theorem decodeTile_gives {x : XF} {lit : Option Word} (hm : x.major = 0x39) : Gives (readsX x lit) (decodeTile x lit) := by
  obtain ⟨b, a, d, n, major, imm, et, rm, k, g, c, ctl, rfl, hn⟩ := exists_fields x
  subst hm
  simp only [decodeTile, hn, XF.zeros, guard_fields, XF_registers]
  split <;> simp only [gives_error, gives_chk, gives_coded, gives_noLit, gives_accept, ctlLow_eq, beq_iff_eq, Bool.and_eq_true,
    and_imp, true_implies, Bool.true_or, Bool.false_or, ElemTy.ofCode_iff, RedOp.ofCode_iff, extractLsb'_extractLsb'_of_le,
    Nat.reduceAdd, Nat.reduceLeDiff]
  case h_1 =>
    obtain ⟨m, rfl, hw⟩ := exists_ofNat ctl
    simp only [hw]
    rintro rfl rfl rfl
    split
    case h_1 =>
      refine readsX_of_encodesX (withLen_gives (fun _ => rfl) rfl rfl (fun i => ?_) (fun _ => rfl) rfl)
      cases i <;> rfl
    case h_5 => exact (gives_error _).2 trivial
    all_goals
      simp only [gives_chk, gives_noLit, gives_accept, beq_iff_eq]
      intros; subst_vars; exact .inl ⟨encX_read rfl rfl, rfl⟩
  case h_2 =>
    rintro rfl rfl et rfl hz op ho
    refine readsX_of_encodesX (withLen_gives (fun _ => rfl) rfl rfl (fun i => ?_) (fun _ => rfl) ?_)
    · cases i <;> rfl
    · simpa using zero_append_of hz ho
  case h_3 | h_4 =>
    rintro rfl rfl rfl rfl et rfl hz
    split <;> rename_i hb <;> simp only [gives_accept]
    · exact fun _ => .inl ⟨encX_read rfl (by simpa [PutTarget.ctl] using zero_bit_append_of hz ((boolOf_eq_true _).1 hb) rfl), rfl⟩
    · rw [Bool.not_eq_true, boolOf_eq_false] at hb
      exact fun _ => .inr ⟨⟨g, et, fin5 d, fin5 a, fin5 b, fin5 c, by simp⟩, extract_zero_parts hz hb, encX_read rfl rfl, rfl⟩
  case h_5 =>
    intros; subst_vars
    exact .inl ⟨encX_read rfl (by simpa using zero_append_low ‹_›), rfl⟩
  all_goals intros; subst_vars; exact .inl ⟨encX_read rfl rfl, rfl⟩

end decoders

theorem decodeXF_gives {x : XF} {lit : Option Word} : Gives (readsX x lit) (decodeXF x lit) := by
  obtain ⟨m, hm, hn⟩ := exists_ofNat x.major
  simp only [decodeXF, hn]
  split
  case h_1 => exact readsX_of_encodesX (decodeAtomic_gives hm)
  case h_2 => exact noLit_readsX (decodeVInt_gives hm)
  case h_3 => exact noLit_readsX (decodeVFp_gives hm)
  case h_4 => exact noLit_readsX (decodeVDiv_gives hm)
  case h_5 => exact noLit_readsX (decodeVCmp_gives hm)
  case h_6 => exact noLit_readsX (decodeVCvt_gives hm)
  case h_7 => exact noLit_readsX (decodeVPerm_gives hm)
  case h_8 => exact noLit_readsX (decodeVRed_gives hm)
  case h_9 => exact noLit_readsX (decodeMac_gives hm)
  case h_10 => exact readsX_of_encodesX (decodeMLoad_gives hm)
  case h_11 => exact readsX_of_encodesX (decodeMDrain_gives hm)
  case h_12 => exact noLit_readsX (decodeMStat_gives hm)
  case h_13 => exact readsX_of_encodesX (decodeVMem_gives hm)
  case h_14 => exact decodeTile_gives hm
  case h_15 => exact readsX_of_encodesX (decodeColl_gives hm)
  case h_16 => exact noLit_readsX (decodeCloak_gives hm)
  case h_17 => exact (gives_error _).2 trivial

end Sys2Proof

namespace Sys2Proof

/-! ### The words in a row (R69, R73) -/

/-- The length field that a literal selects under an X major. -/
def xLenOf (lit : Option Word) : BitVec 2 := if lit.isSome = true then 3 else 2

/-- An X instruction's fields are those of its words, and bit 31 is zero. -/
theorem word0_ofWords {w0 : IWord} {len : BitVec 2} (h : w0.extractLsb' 31 1 = 0) (hl : w0.extractLsb' 0 2 = len) (w1 w2 : IWord) :
    (XF.ofWords w0 w1 w2).word0 len = w0 := by
  rw [XF.word0, XF.ofWords, ← show w0.extractLsb' 31 1 = 0#1 from h, ← hl]
  simp (disch := decide) only [BitVec.extractLsb'_append_extractLsb'_eq_extractLsb']
  exact BitVec.extractLsb'_eq_self

theorem word1_ofWords (w0 w1 w2 : IWord) : (XF.ofWords w0 w1 w2).word1 = w1 := by
  rw [XF.word1, XF.ofWords]
  simp (disch := decide) only [BitVec.extractLsb'_append_extractLsb'_eq_extractLsb']
  exact BitVec.extractLsb'_eq_self

/-- The words of a literal are the two that were read. -/
theorem litWords_append (lo hi : IWord) : litWords (some (hi ++ lo)) = [lo, hi] := by
  simp [-Nat.reduceAdd, litWords, BitVec.extractLsb'_append_eq_of_le, BitVec.extractLsb'_append_eq_of_add_le]

theorem words_of_literal (lo hi : IWord) (r : List IWord) : litWords (some (hi ++ lo)) <+: lo :: hi :: r :=
  ⟨r, by rw [litWords_append]; rfl⟩

/-- A base instruction and the words that it was read from. -/
structure BaseRead (w : IWord) (ws : List IWord) (i : Instr) : Prop where
  len : w.extractLsb' 0 2 = baseLenOf (Claims.literalOf i)
  tail : litWords (Claims.literalOf i) <+: ws
  enc : encode i = w :: litWords (Claims.literalOf i)

/-- An X instruction and the words that it was read from, with its control word; that of kind 0 keeps no core field. -/
structure XRead (w w1 w2 ctl : IWord) (ws : List IWord) (i : Instr) : Prop where
  len : w.extractLsb' 0 2 = xLenOf (Claims.literalOf i)
  tail : w1 :: w2 :: litWords (Claims.literalOf i) <+: ws
  enc : encode i = w :: w1 :: ctl :: litWords (Claims.literalOf i)
  ctl : ctl = w2 ∨ (ofKind0 i ∧ w2.extractLsb' 4 28 = 0 ∧ ctl = 0)
  major : isXMajor (w.extractLsb' 2 6).toNat = true

theorem decodeX_gives {w w1 w2 : IWord} {lit : Option Word} {i : Instr} {r : List IWord} (hl : w.extractLsb' 0 2 = xLenOf lit)
    (h : decodeX w w1 w2 lit = .ok i) : i.wf = true ∧ ∃ ctl, XRead w w1 w2 ctl (w1 :: w2 :: (litWords lit ++ r)) i := by
  simp only [decodeX] at h
  split at h
  case isFalse => split at h <;> cases h
  case isTrue hm =>
    have hg : Gives (readsX (XF.ofWords w w1 w2) lit) (chk (w.extractLsb' 31 1 == 0) .mustBeZero
        (decodeXF (XF.ofWords w w1 w2) lit)) := (gives_chk ..).2 fun _ => decodeXF_gives
    have htop : w.extractLsb' 31 1 = 0 := by
      by_contra hne
      rw [chk, if_neg (by simpa using hne)] at h
      cases h
    obtain ⟨hwf, ⟨henc, rfl⟩ | ⟨hk, hz, henc, rfl⟩⟩ := hg i h
    · refine ⟨hwf, w2, hl, ⟨r, rfl⟩, ?_, .inl rfl, hm⟩
      rw [henc, XF.words, ← xLenOf, word0_ofWords htop hl, word1_ofWords]
      rfl
    · refine ⟨hwf, 0, hl, ⟨r, rfl⟩, ?_, .inr ⟨hk, hz, rfl⟩, hm⟩
      rw [henc, XF.words, ← xLenOf]
      exact congr (congrArg List.cons (word0_ofWords htop hl w1 w2)) (congrArg (· :: _) (word1_ofWords w w1 w2))

theorem decodeWords_gives {w : IWord} {ws : List IWord} {i : Instr} (h : decodeWords (w :: ws) = .ok i) :
    i.wf = true ∧ (BaseRead w ws i ∨ ∃ w1 w2 ctl, XRead w w1 w2 ctl ws i) := by
  obtain ⟨n, hw, hn⟩ := exists_ofNat (w.extractLsb' 0 2)
  have hlt : n < 4 := hn ▸ (w.extractLsb' 0 2).isLt
  simp only [decodeWords, hn] at h
  split at h
  case h_1 =>
    obtain ⟨hwf, henc, hlit⟩ := decodeBase_gives (lit := none) hw i h
    exact ⟨hwf, .inl ⟨hlit ▸ hw, hlit ▸ List.nil_prefix, hlit ▸ henc⟩⟩
  case h_2 =>
    split at h
    case h_2 => cases h
    case h_1 lo hi r =>
      obtain ⟨hwf, henc, hlit⟩ := decodeBase_gives (lit := some (hi ++ lo)) hw i h
      exact ⟨hwf, .inl ⟨hlit ▸ hw, hlit ▸ words_of_literal lo hi r, hlit ▸ henc⟩⟩
  case h_3 =>
    split at h
    case h_2 => cases h
    case h_1 w1 w2 r =>
      obtain ⟨hwf, ctl, hx⟩ := decodeX_gives (r := r) hw h
      exact ⟨hwf, .inr ⟨w1, w2, ctl, hx⟩⟩
  case h_4 _ h0 h1 h2 =>
    obtain rfl : n = 3 := by
      rcases n with _ | _ | _ | _ | n
      exacts [(h0 rfl).elim, (h1 rfl).elim, (h2 rfl).elim, rfl, by omega]
    split at h
    case h_2 => cases h
    case h_1 w1 w2 lo hi r =>
      obtain ⟨hwf, ctl, hx⟩ := decodeX_gives (r := r) hw h
      rw [litWords_append] at hx
      exact ⟨hwf, .inr ⟨w1, w2, ctl, hx⟩⟩

end Sys2Proof

namespace Sys2Proof
open Claims

theorem length_litWords (lit : Option Word) : (litWords lit).length = if lit.isSome = true then 2 else 0 := by cases lit <;> rfl

/-! ### Length, and what decodes (R69, R70) -/

/-- The first word of a literal base instruction selects 12 bytes, another 4. -/
theorem BaseRead.lengthOfWord {w : IWord} {ws : List IWord} {i : Instr} (h : BaseRead w ws i) :
    lengthOfWord w = 4 * (encode i).length := by
  rw [h.enc, Sys2Proof.lengthOfWord, h.len, List.length_cons, length_litWords, baseLenOf]
  cases literalOf i <;> rfl

theorem XRead.lengthOfWord {w w1 w2 ctl : IWord} {ws : List IWord} {i : Instr} (h : XRead w w1 w2 ctl ws i) :
    lengthOfWord w = 4 * (encode i).length := by
  rw [h.enc, Sys2Proof.lengthOfWord, h.len, List.length_cons, List.length_cons, List.length_cons, length_litWords, xLenOf]
  cases literalOf i <;> rfl

theorem lengthFromTwoBits : LengthFromTwoBits := by
  refine ⟨fun w h => ?_, fun w h => ?_, fun w h => ?_, fun w h => ?_, fun _ => rfl, fun ws => ?_⟩
  case refine_5 =>
    induction ws with
    | nil => rfl
    | cons w ws ih =>
      rw [bytesOfWords, wordsOfBytes, ih]
      simp (disch := decide) only [BitVec.extractLsb'_append_extractLsb'_eq_extractLsb']
      exact congrArg (· :: ws) BitVec.extractLsb'_eq_self
  all_goals rw [Sys2Proof.lengthOfWord, h]; rfl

----

### Problem details
Copy out, word for word, the part of the entries above that begins at the line with "obtain ⟨m, rfl, hw⟩ := exists_ofNat ctl" and ends at the line with "boolOf_eq_false] at hb", including both.

### Exercise answer
    obtain ⟨m, rfl, hw⟩ := exists_ofNat ctl
    simp only [hw]
    rintro rfl rfl rfl
    split
    case h_1 =>
      refine readsX_of_encodesX (withLen_gives (fun _ => rfl) rfl rfl (fun i => ?_) (fun _ => rfl) rfl)
      cases i <;> rfl
    case h_5 => exact (gives_error _).2 trivial
    all_goals
      simp only [gives_chk, gives_noLit, gives_accept, beq_iff_eq]
      intros; subst_vars; exact .inl ⟨encX_read rfl rfl, rfl⟩
  case h_2 =>
    rintro rfl rfl et rfl hz op ho
    refine readsX_of_encodesX (withLen_gives (fun _ => rfl) rfl rfl (fun i => ?_) (fun _ => rfl) ?_)
    · cases i <;> rfl
    · simpa using zero_append_of hz ho
  case h_3 | h_4 =>
    rintro rfl rfl rfl rfl et rfl hz
    split <;> rename_i hb <;> simp only [gives_accept]
    · exact fun _ => .inl ⟨encX_read rfl (by simpa [PutTarget.ctl] using zero_bit_append_of hz ((boolOf_eq_true _).1 hb) rfl), rfl⟩
    · rw [Bool.not_eq_true, boolOf_eq_false] at hb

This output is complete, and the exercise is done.